_Exercise details_: Among the lines below, a stretch begins at the one with "-- ==== Sys2Proof/Laws/HostWrite.lean" and ends at the one with "(s.read a) = s := by". Repeat that stretch exactly, ends included.
Source material Block Start
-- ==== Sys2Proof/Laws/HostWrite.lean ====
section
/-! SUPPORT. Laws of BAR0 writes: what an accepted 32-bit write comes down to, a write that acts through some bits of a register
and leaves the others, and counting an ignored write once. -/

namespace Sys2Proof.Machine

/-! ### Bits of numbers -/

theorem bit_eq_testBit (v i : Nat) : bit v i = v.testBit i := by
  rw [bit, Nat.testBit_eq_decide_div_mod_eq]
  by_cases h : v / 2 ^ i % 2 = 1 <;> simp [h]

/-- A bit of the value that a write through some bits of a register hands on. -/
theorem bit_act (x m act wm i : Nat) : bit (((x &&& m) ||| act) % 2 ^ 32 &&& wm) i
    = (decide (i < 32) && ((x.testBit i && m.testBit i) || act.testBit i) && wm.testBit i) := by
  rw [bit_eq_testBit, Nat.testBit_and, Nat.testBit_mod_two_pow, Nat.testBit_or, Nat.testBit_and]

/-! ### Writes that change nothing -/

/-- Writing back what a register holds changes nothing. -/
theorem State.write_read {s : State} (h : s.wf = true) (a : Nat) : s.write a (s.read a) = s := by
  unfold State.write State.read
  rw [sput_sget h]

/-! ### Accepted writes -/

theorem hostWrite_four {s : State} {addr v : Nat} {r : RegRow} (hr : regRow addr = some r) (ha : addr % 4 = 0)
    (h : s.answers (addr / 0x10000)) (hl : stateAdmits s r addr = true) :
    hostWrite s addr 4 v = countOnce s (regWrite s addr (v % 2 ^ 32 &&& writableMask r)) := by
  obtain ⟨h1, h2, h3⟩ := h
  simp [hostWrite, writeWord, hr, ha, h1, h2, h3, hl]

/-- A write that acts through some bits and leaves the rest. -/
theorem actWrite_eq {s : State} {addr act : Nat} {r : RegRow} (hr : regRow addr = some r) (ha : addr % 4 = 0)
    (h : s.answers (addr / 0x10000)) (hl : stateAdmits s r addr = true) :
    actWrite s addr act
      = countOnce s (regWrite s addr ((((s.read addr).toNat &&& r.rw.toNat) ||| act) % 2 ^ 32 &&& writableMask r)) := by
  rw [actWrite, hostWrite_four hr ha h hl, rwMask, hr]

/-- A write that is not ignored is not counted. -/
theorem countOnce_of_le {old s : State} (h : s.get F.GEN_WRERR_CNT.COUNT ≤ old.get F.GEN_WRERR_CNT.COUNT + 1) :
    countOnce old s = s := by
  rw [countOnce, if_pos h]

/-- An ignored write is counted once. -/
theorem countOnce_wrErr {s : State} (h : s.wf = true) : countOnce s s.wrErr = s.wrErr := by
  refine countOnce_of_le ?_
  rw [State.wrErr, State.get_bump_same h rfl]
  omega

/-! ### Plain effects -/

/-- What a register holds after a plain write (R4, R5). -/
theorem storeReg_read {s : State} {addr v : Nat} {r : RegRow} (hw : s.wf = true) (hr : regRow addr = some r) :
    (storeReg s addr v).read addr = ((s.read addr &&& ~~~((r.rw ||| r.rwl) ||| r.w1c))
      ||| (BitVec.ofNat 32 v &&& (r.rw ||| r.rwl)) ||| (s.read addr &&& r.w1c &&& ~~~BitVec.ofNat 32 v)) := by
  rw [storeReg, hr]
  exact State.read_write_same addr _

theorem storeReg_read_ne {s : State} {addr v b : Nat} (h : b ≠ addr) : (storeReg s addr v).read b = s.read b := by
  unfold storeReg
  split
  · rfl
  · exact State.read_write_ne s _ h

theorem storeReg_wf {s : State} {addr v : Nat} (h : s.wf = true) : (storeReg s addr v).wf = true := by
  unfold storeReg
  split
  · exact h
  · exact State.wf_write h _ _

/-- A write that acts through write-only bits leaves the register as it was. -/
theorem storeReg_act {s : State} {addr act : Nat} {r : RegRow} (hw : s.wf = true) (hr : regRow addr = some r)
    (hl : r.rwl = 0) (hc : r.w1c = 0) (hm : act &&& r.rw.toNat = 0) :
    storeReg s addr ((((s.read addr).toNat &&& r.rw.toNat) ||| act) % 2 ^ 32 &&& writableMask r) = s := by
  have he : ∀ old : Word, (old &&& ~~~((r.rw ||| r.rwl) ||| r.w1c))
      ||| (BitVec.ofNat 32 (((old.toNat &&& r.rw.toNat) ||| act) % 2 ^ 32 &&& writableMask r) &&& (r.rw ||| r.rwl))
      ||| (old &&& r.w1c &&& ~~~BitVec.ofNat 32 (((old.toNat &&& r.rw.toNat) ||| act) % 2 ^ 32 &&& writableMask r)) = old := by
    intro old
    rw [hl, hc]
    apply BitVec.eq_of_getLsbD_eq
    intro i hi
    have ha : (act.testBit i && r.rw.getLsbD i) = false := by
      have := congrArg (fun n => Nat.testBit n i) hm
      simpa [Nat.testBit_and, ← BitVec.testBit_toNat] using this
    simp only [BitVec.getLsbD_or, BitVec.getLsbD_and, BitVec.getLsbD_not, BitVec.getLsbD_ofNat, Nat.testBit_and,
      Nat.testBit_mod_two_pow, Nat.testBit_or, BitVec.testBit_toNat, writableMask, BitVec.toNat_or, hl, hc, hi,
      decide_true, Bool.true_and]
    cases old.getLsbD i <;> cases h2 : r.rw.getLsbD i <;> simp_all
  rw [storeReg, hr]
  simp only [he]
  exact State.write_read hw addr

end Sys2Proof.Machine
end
Source material Block End
Source material Block Start
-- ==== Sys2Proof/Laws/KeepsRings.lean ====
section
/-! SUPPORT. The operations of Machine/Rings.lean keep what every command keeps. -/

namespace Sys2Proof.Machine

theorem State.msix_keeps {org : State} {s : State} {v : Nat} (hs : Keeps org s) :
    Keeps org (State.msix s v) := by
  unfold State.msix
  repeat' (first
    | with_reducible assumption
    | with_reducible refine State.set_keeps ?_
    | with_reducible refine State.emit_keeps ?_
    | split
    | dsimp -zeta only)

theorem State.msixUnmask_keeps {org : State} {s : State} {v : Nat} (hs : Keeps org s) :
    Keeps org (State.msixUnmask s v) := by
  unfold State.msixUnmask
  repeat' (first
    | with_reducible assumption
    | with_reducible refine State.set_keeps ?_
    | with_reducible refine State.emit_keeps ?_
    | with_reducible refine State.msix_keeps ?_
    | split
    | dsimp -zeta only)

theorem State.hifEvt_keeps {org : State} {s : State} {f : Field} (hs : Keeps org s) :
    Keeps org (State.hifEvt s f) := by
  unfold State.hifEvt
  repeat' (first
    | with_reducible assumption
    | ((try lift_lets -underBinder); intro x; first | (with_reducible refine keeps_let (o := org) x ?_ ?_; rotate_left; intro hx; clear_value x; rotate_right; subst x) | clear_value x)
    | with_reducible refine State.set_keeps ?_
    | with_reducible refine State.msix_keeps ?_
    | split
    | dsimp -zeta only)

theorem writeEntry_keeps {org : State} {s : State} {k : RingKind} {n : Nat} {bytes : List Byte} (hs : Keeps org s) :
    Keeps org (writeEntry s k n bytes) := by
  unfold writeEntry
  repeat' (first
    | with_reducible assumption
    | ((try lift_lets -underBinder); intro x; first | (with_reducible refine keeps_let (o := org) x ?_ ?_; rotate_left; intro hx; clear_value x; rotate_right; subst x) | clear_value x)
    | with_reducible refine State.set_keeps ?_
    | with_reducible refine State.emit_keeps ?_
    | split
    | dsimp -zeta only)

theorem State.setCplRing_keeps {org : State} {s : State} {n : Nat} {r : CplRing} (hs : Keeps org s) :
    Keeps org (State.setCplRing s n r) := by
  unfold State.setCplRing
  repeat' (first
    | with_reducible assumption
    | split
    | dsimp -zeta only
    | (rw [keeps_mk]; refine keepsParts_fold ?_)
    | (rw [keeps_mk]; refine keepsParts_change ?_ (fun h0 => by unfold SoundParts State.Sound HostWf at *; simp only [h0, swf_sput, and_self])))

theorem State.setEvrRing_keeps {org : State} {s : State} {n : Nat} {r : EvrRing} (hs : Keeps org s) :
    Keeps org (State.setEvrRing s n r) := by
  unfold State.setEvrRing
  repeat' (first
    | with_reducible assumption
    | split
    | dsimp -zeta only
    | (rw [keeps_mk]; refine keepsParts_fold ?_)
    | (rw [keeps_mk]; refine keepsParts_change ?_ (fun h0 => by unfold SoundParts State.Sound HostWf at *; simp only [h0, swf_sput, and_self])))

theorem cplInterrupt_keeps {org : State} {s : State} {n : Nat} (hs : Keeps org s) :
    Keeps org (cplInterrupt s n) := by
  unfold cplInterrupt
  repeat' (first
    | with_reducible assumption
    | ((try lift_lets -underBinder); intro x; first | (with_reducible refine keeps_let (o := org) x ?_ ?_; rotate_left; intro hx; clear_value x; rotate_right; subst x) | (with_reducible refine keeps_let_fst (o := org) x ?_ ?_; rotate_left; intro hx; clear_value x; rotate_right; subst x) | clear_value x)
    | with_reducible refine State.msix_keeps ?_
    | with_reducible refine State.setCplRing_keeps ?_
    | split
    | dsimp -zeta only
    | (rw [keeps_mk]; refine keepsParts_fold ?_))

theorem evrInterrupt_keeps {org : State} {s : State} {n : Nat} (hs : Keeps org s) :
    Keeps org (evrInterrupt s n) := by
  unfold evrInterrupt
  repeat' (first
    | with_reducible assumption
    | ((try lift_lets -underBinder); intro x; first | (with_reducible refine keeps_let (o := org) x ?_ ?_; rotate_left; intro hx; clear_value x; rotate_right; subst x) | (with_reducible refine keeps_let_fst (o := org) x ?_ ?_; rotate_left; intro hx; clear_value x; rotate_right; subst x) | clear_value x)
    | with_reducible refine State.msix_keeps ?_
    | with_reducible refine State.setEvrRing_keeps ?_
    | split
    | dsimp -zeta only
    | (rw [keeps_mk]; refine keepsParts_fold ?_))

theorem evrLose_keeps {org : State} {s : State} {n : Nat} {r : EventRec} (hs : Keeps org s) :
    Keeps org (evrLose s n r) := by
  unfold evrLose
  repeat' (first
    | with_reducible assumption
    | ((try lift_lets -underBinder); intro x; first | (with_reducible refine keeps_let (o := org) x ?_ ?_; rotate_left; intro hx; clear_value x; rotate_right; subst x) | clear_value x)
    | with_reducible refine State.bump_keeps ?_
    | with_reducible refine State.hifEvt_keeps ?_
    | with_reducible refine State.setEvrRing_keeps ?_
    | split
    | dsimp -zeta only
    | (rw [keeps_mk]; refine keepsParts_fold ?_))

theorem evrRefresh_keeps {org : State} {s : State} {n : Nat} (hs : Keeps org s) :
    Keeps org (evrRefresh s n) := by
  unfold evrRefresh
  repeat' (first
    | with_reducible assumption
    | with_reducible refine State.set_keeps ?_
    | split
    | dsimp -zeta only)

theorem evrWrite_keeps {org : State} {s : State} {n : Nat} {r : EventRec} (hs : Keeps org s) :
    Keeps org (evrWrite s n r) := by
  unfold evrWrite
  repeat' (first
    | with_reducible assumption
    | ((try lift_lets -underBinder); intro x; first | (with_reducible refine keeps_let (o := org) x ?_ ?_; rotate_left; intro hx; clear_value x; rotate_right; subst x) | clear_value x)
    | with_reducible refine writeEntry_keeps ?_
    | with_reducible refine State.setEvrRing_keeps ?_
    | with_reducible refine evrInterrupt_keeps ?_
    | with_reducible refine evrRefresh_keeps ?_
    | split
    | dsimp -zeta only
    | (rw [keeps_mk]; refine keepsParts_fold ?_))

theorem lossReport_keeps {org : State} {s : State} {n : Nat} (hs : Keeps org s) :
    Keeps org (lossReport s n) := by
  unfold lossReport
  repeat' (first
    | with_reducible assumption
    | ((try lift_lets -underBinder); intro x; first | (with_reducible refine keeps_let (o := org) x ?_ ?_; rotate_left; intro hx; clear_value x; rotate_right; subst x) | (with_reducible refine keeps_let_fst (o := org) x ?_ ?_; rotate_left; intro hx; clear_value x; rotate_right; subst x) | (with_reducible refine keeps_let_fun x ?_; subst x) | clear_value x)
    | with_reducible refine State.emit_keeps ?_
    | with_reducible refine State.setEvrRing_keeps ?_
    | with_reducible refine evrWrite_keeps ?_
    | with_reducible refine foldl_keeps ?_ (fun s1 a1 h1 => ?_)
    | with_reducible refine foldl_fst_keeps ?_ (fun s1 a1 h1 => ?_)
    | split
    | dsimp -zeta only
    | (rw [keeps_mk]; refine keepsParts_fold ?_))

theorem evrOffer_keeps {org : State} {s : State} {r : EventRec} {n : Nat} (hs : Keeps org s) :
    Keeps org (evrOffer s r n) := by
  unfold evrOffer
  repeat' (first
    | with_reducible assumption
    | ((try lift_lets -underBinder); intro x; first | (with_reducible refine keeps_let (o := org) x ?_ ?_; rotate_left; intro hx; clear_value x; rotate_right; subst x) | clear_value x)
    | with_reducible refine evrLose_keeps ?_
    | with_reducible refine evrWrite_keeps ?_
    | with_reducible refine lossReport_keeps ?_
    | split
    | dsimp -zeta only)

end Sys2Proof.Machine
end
Source material Block End
_Written response_:
-- ==== Sys2Proof/Laws/HostWrite.lean ====
section
/-! SUPPORT. Laws of BAR0 writes: what an accepted 32-bit write comes down to, a write that acts through some bits of a register
and leaves the others, and counting an ignored write once. -/

namespace Sys2Proof.Machine

/-! ### Bits of numbers -/

theorem bit_eq_testBit (v i : Nat) : bit v i = v.testBit i := by
  rw [bit, Nat.testBit_eq_decide_div_mod_eq]
  by_cases h : v / 2 ^ i % 2 = 1 <;> simp [h]

/-- A bit of the value that a write through some bits of a register hands on. -/
theorem bit_act (x m act wm i : Nat) : bit (((x &&& m) ||| act) % 2 ^ 32 &&& wm) i
    = (decide (i < 32) && ((x.testBit i && m.testBit i) || act.testBit i) && wm.testBit i) := by
  rw [bit_eq_testBit, Nat.testBit_and, Nat.testBit_mod_two_pow, Nat.testBit_or, Nat.testBit_and]

/-! ### Writes that change nothing -/

/-- Writing back what a register holds changes nothing. -/
theorem State.write_read {s : State} (h : s.wf = true) (a : Nat) : s.write a (s.read a) = s := by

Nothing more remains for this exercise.